While Volcker hopes the nation's home mortgage finance system lessens its dependence on taxpayers, Cecala said it's going to be nearly impossible for a significant change to take place over the next year.
"We can't," Cecala said. "It certainly can't change in 2010. It's like saying we're going to make some improvements in the Titanic after it's hit the iceberg."
There were $390 billion in new mortgage originations, including home equity lines, in the last quarter of 2009, according to Cecala's firm. Excluding the home equity lines, Fannie Mae, Freddie Mac, the Federal Housing Administration and the Veterans Administration stood behind up to 95 percent of those mortgages. Just a few years ago the government was responsible for about 40 percent of all new home mortgages, Cecala said.
By buying up mortgages from lenders, Fannie and Freddie control about $5.5 trillion in home mortgages, according to their federal regulator. That's nearly half of all outstanding mortgage debt in this country. Their share of the mortgage market is nearly double what it was 20 years ago. They were effectively nationalized in September 2008.

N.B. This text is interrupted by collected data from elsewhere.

-- ==== Sys2Proof/Machine/Pages.lean ====
section
/-!
DEFINITION. The page map (spec/10_memory_tiers.md R252, R262 to R269, R272, R273): frames, ownership, appends, moves,
commit and abandon of tentative fills, and page loss.
-/

namespace Sys2Proof.Machine

/-- Bytes of a page at or beyond its tentative fill read as 0 (R245). -/
def State.belowFill (s : State) (g off : Nat) (data : List Byte) : List Byte :=
  let k := (s.page g).tfill * 256 - off
  data.take k ++ List.replicate (data.length - k) 0

/-- The partition that owns a stream slot (R277). -/
def State.partOfSlot (s : State) (n : Nat) : Option Nat :=
  (List.range 8).find? fun p => s.exists? p && decide ((s.part p).slotFirst ≤ n)
    && decide (n < (s.part p).slotFirst + (s.part p).slotCount)

/-- The page is bound and its stream's slot belongs to partition `p` (R245, R263). -/
def State.ownsPage (s : State) (p g : Nat) : Bool :=
  decide ((s.page g).st ≠ .free) && s.partOfSlot (s.page g).owner = some p

/-- Number of a page state in an entry (R262). -/
def pgCode (st : PgSt) : Nat :=
  match st with
  | .free => 0
  | .hbm => 1
  | .demoting => 2
  | .cxl => 3
  | .promoting => 4
  | .pinned => 5

/-- A page map entry as its 64 bits (R262). -/
def Page.entry (g : Page) : Nat :=
  pgCode g.st * 2 ^ 61 + g.tier * 2 ^ 60 + g.frame * 2 ^ 39 + g.owner * 2 ^ 24 + g.tfill * 2 ^ 12 + g.cfill

/-- FRAME of an HBM frame: memory port and frame in the stack (R262). -/
def hbmFrame (m f : Nat) : Nat := m * 2 ^ 17 + f

/-- Address in `State.hbm` of byte `o` of the HBM frame `fr`. -/
def frameAddr (fr o : Nat) : Nat := hbmAddr (fr / 2 ^ 17) (frameByte (fr % 2 ^ 17) o)

/-- Address in `State.cxl` of byte `o` of CXL frame `fr` (R260). -/
def cxlAddr (fr o : Nat) : Nat := fr * 2 ^ 19 + o

/-- Frames in use: of a tier, by pages, by the destinations of moves, and in HBM by staged and retained images (R400, R401). -/
def State.framesUsed (s : State) (tier : Nat) : List Nat :=
  (s.pages.filter fun g => g.2.st ≠ .free ∧ g.2.tier = tier).map (fun g => g.2.frame)
    ++ (s.parts.flatMap fun p => (p.2.moves.filter fun m => m.demote = decide (tier = 1)).map (fun m => m.dest))
    ++ (if tier = 0 then (s.stages.flatMap fun g => g.frames) ++ s.parts.flatMap fun p => p.2.imageFrames else [])

/-- The frame is retired (R259). -/
def State.frameRetired (s : State) (tier fr : Nat) : Bool := s.retired.contains (tier * 2 ^ 30 + fr)

/-- Free tiered frames of memory port `m` for partition `p` (R252). -/
def State.freeHbm (s : State) (p m : Nat) : List Nat :=
  let used := s.framesUsed 0
  let lo := 320 + (s.part p).homeFrames + (s.part p).spillFrames
  ((List.range (73728 - lo)).map fun i => hbmFrame m (lo + i)).filter fun f =>
    !(used.contains f) && !(s.frameRetired 0 f)

/-- Free CXL frames of partition `p`: its range, within the windows given (R260). -/
def State.freeCxl (s : State) (p : Nat) : List Nat :=
  let used := s.framesUsed 1
  let total := s.windows.foldl (fun n w => n + w.2 / 2 ^ 19) 0
  ((List.range (s.part p).cxlCount).map fun i => (s.part p).cxlFirst + i).filter fun f =>
    !(used.contains f) && !(s.frameRetired 1 f) && decide (f < total)

/-- Free tiered HBM frames of a partition. -/
def State.freeHbmCount (s : State) (p : Nat) : Nat :=
  (s.portsOf p).foldl (fun n m => n + (s.freeHbm p m).length) 0

/-- The stack with the most free tiered frames, the lowest port on a tie (R264). -/
def State.bestPort (s : State) (p : Nat) : Option Nat :=
  ((sortBy (s.portsOf p) (· ≤ ·)).foldl (fun (b : Option (Nat × Nat)) m =>
    let n := (s.freeHbm p m).length
    match b with
    | none => if n = 0 then none else some (m, n)
    | some c => if c.2 < n then some (m, n) else b) none).map fun b => b.1

/-- One of the free frames: which one the spec does not say, so the choice is a free value. [DESIGN CHOICE, log entry 12] -/
def State.chooseFrom (s : State) (l : List Nat) : Option Nat :=
  match l with
  | [] => none
  | a :: r => some ((a :: r).getD ((Config.freeWord s.freeCtr).toNat % (r.length + 1)) a)

/-- A free HBM frame for partition `p` (R264). -/
def State.pickHbm (s : State) (p : Nat) : Option Nat :=
  match s.bestPort p with
  | none => none
  | some m => s.chooseFrom (s.freeHbm p m)

/-- A free CXL frame for partition `p`. -/
def State.pickCxl (s : State) (p : Nat) : Option Nat := s.chooseFrom (s.freeCxl p)

/-- Begin a move of page `g` (R32, R265, R267): the destination is reserved. A pinned page is never moved. No free frame: the move is
dropped and counted. -/
def State.startMove (s : State) (p g : Nat) (demote forAppend : Bool) : State :=
  let pg := s.page g
  let ok := if demote then pg.st = .hbm else pg.st = .cxl
  if !ok then s
  else
    match (if demote then s.pickCxl p else s.pickHbm p) with
    | none => s.modPart p fun q => { q with movesDropped := q.movesDropped + 1 }
    | some d =>
      let s : State := { s.used 1 with unitSeq := s.unitSeq + 1 }
      (s.modPage g fun x => { x with st := if demote then .demoting else .promoting }).modPart p fun q =>
        { q with moves := q.moves ++ [{ page := g, dest := d, demote := demote, forAppend := forAppend, tag := s.unitSeq
                                        sent := pg.cfill }] }

/-- Pages of a partition in a state. -/
def State.pagesIn (s : State) (p : Nat) (st : PgSt) : List Nat :=
  (s.pages.filter fun g => g.2.st = st && s.partOfSlot g.2.owner = some p).map fun g => g.1

/-- Moves asked for and not yet begun of pages that `f` holds of are forgotten: the pages are FREE. -/
def State.forgetMoves (s : State) (f : Nat → Bool) : State :=
  { s with parts := s.parts.map fun q => (q.1, { q.2 with moveQueue := q.2.moveQueue.filter fun m => !(f m.1) }) }

/-- A page is lost (R273): FREE at once; the owning stream is to be closed at the replay's commit. -/
def State.losePage (s : State) (g : Nat) : State :=
  let pg := s.page g
  if pg.st = .free then s
  else
    let s := (s.modPage g fun _ => {}).forgetMoves fun k => k = g
    match s.partOfSlot pg.owner with
    | none => s
    | some p =>
      let s := s.modPart p fun q => { q with moves := q.moves.filter fun m => m.page ≠ g
                                             pagesLost := q.pagesLost ++ [g * 2 ^ 15 + pg.owner] }
      s

/-- PAGE_LOST events of a partition: one for each stream, with its first page and the count (R273, R276). -/
def State.reportLost (s : State) (p : Nat) : State :=
  let l := (s.part p).pagesLost
  let owners := (l.map (· % 2 ^ 15)).eraseDups
  each owners (fun o st =>
    let mine := (l.filter fun v => v % 2 ^ 15 = o).map (· / 2 ^ 15)
    st.raisePart p 0x0401 3 tierUnit (o * 2 ^ 49 + (mine.foldl min (mine.headD 0)) * 2 ^ 27 + sat mine.length 0x7FFFFFF)) s

/-- A page whose frame is retired is lost if it holds committed content; an empty one stays as it is (R273).
[DESIGN CHOICE, log entry 137] -/
def State.loseIfHeld (s : State) (g : Nat) : State := if (s.page g).cfill > 0 then s.losePage g else s

/-- A CXL frame fails (R261): CXL_TIER_FAILED, the frame is retired, and its page lost, or the page whose copy failed. -/
def State.cxlFail (s : State) (p frame page cause : Nat) : State :=
  let s := s.unitFault p 0x0716 3 cxlUnit (cause * 2 ^ 62 + page * 2 ^ 40 + frame) .hardware 0
  (if s.frameRetired 1 frame then s else s.logRetired 1 2 frame).loseIfHeld page

/-- The CXL frames of the window that holds frame `fr`: the first, and how many (R260). -/
def windowOf : List (Nat × Nat) → Nat → Nat → Nat × Nat
  | [], first, _ => (first, 0)
  | w :: r, first, fr => let n := w.2 / 2 ^ 19; if fr < first + n then (first, n) else windowOf r (first + n) fr

/-- The page in a CXL frame. -/
def State.pageInCxl (s : State) (fr : Nat) : Option Nat :=
  (s.pages.find? fun g => g.2.st ≠ .free ∧ g.2.tier = 1 ∧ g.2.frame = fr).map fun g => g.1

/-- An expander is gone (R261): every page whose frame lies in the window of frame `fr` is lost, and those frames are retired; empty
frames of the window are retired only once a request to them fails. [DESIGN CHOICE, log entry 161] -/
def State.loseWindow (s : State) (fr : Nat) : State :=
  let w := windowOf s.windows 0 fr
  let l := s.pages.filter fun g => g.2.st ≠ .free && g.2.tier = 1 && decide (w.1 ≤ g.2.frame) && decide (g.2.frame < w.1 + w.2)
  each l (fun g st => (if st.frameRetired 1 g.2.frame then st else st.logRetired 1 2 g.2.frame).losePage g.1) s

/-- The partition whose CXL frames hold frame `fr` (R260). -/
def State.partOfCxl (s : State) (fr : Nat) : Option Nat :=
  (List.range 8).find? fun p => s.exists? p && decide ((s.part p).cxlFirst ≤ fr)
    && decide (fr < (s.part p).cxlFirst + (s.part p).cxlCount)

/-- The path to a window is lost with no request of frame `fr` in flight (R261): CXL_TIER_FAILED for that frame, against the
partition whose frame it is, then the window's pages. -/
def State.windowGone (s : State) (fr : Nat) : State :=
  let s := match s.partOfCxl fr with
    | some p => s.cxlFail p fr ((s.pageInCxl fr).getD 0) 2
    | none => (s.raiseDev 0x0716 3 cxlUnit (2 * 2 ^ 62 + fr)).logRetired 1 2 fr
  s.loseWindow fr

end Sys2Proof.Machine
end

Cecala noted that in 2005, the amount of private mortgage-backed securities exceeded the total output of Fannie, Freddie, FHA and the VA combined. That year there was about $613 billion in private bonds that contained creditworthy mortgages (excluding subprime). In 2009, there was just $5.5 billion.
Attracting lenders and investors back into mortgage finance, without the promise of a government guarantee, will be key to lessening the federal government's involvement. That means getting Fannie Mae and Freddie Mac to dial back their taxpayer-subsidized purchases and guarantees of mortgages.
"Fannie Mae and Freddie Mac were not a good idea in the first place," Volcker said. "This hybrid public, private thing sooner or later was going to get you in trouble -- and it sure got us in trouble big time," he said. "I hope we don't go back to that model."
Cecala said that unless the private securitization market returns, it'll be hard for the federal government to dial back its involvement. While analysts expect an uptick in private mortgage securitizations this year, Cecala said it won't be enough.
The government "needs to provide a way to support the...market, and I don't know how they're going to do it without some sort of government guarantee," Cecala said. One approach could be for the government to guarantee mortgages held and securitized by banks, and then slowly decrease the level of that guarantee until confidence fully returns.
Last month, House Financial Services Committee Chairman Barney Frank (D-Mass.) vowed to get rid of mortgage giants Fannie Mae and Freddie Mac as part of an overhaul of the country's taxpayer-supported system for financing home loans.
"The remedy here is to, in fact, as I believe this committee will be recommending, abolishing Fannie Mae and Freddie Mac in their current form and coming up with a whole new system of housing finance," Frank said. "That's the approach, rather than a piecemeal one."
The Obama administration expects to outline its future plans for Fannie and Freddie later this year.